On the one hand, they pretend to tell your future based upon the
timing of your birth and the alignment of the stars and/ or
planets. Philosophers have called this assumption "astral
determinism."
This means simply that the stars and planets determine your
future, hence the phrase, "written in the stars." On the other
hand, however, when the predictors finish telling just what will
befall you, they move onto the next part of the column. They
offer advice. But this advice you may take or leave, as though
you have a free choice to make, the outcome of which no star
determines.
So they assume astral determinism when predicting, and then
assume its opposite when advising. One simply cannot have it
both ways. The only way to resolve this contradiction derives
from saying that the heavenlies determine SOME things, but not
others. This avoids contradictory impulses, however, at the cost
of engaging a purely arbitrary (pick and choose whichever you
like) approach to what stars do and do not determine about your
life. And yet their charts promise a principled (non-arbitrary)

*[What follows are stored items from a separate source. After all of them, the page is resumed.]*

-- ==== Sys2Proof/Machine/Fetch.lean ====
section
/-!
DEFINITION. Index records, block lists, run-ahead, and the fetch engines of the dies (R268 to R292, R299 to R301, R337 to
R345).
-/

namespace Sys2Proof.Machine

/-! ### Records and elements (R270 to R276) -/

/-- A record with nothing known of it. -/
def blankRec (n : Nat) : Rec :=
  { recno := n, ctx := 0, frame := 0, flags := 0, keyback := 0, list := none, extents := [], next := 0, left := 0,
    bytes := 0, crc := none, status := 0, failAt := (0, 0), damaged := false, cause := 0, element := false, handle := none,
    named := false, stage := 0, consumed := false }

/-- A record damaged at reading: it has no data (R276). -/
def badRec (r : Rec) (cause : Nat) : Rec := noData { r with extents := [], list := none } 1 cause

/-- A record with data in the extents given. -/
def goodRec (r : Rec) (l : List (Nat × Nat × Nat)) : Rec :=
  { r with list := none, extents := l, next := 0, left := l.length, bytes := (l.map (·.2.2)).foldl (· + ·) 0 }

/-- The first cause among a list; 0 when there is none. -/
def firstCause (l : List Nat) : Nat := (l.find? (· ≠ 0)).getD 0

/-- An index record from its 32 bytes (Table 8.3). -/
def readRecord (s : State) (p contexts n : Nat) (l : List Byte) : Rec :=
  let fl := leAt l 13 1
  let size := leAt l 10 3
  let src := leAt l 0 4
  let off := leAt l 4 6
  let r := { blankRec n with
    ctx := leAt l 14 2 % 64, frame := leAt l 16 4, flags := fl % 32, keyback := leAt l 20 4, bytes := size
    crc := if bitN fl 4 then some (BitVec.ofNat 32 (leAt l 24 4)) else none }
  let blist := bitN fl 3
  if 32 ≤ fl ∨ 64 ≤ leAt l 14 2 ∨ leAt l 28 4 ≠ 0 ∨ contexts ≤ leAt l 14 2 ∨ size = 0 ∨
     (blist ∧ (size % 16 ≠ 0 ∨ 1048560 < size)) then badRec r 6
  else
    let c := rangeCause s p src off size
    if c ≠ 0 then badRec r c
    else if blist then { r with list := some (src, off, size) }
    else goodRec r [(src, off, size)]

/-- The extents of a block list: reserved bits or a bad length, END, and source, offset, length (Table 8.4). -/
def readExtents (l : List Byte) : List (Bool × Bool × Nat × Nat × Nat) :=
  (List.range (l.length / 16)).map fun i =>
    let o := 16 * i
    let f := leAt l (o + 10) 2
    let n := leAt l (o + 12) 4
    (decide (2 ≤ f) || n = 0 || decide (67108864 < n), bitN f 0, leAt l o 4, leAt l (o + 4) 6, n)

/-- The cause for which data made of extents is damaged (R272, R273, R276). -/
def extentsCause (s : State) (p : Nat) (bad : Bool) (l : List (Nat × Nat × Nat)) : Nat :=
  if bad then 6
  else if 67108864 < (l.map (·.2.2)).foldl (· + ·) 0 then 5
  else firstCause (l.map fun e => rangeCause s p e.1 e.2.1 e.2.2)

/-- A record whose block list has been read. -/
def withList (s : State) (p : Nat) (r : Rec) (l : List Byte) : Rec :=
  let es := readExtents l
  let ext := es.map (·.2.2)
  let c := extentsCause s p (es.any fun e => e.1 || e.2.1) ext
  if c ≠ 0 then badRec r c else goodRec r ext

/-- Runs of extents, each up to an END. -/
def runsOf : List (Bool × Bool × Nat × Nat × Nat) → List (List (Bool × Bool × Nat × Nat × Nat))
  | [] => []
  | e :: es =>
    if e.2.1 then [e] :: runsOf es
    else match runsOf es with
      | [] => [[e]]
      | r :: rs => (e :: r) :: rs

way to know the future. So this option makes no logical headway
either.
Either way then, assumptions necessary to the trade of
star-traffickers show themselves bogus. The whole thing turns
out a useless mirage. Astral determinism thus represents a
phoney idea, and we can show this with a little logical rigor.
Finally then, we wish to add logical insult to mystical injury
by noting that our refutation of astral determinism posits a
fairly clear and obvious problem for their trade. And like the
bug who never quite manages to avoid the fast-approaching
windshield -- they should have seen it coming.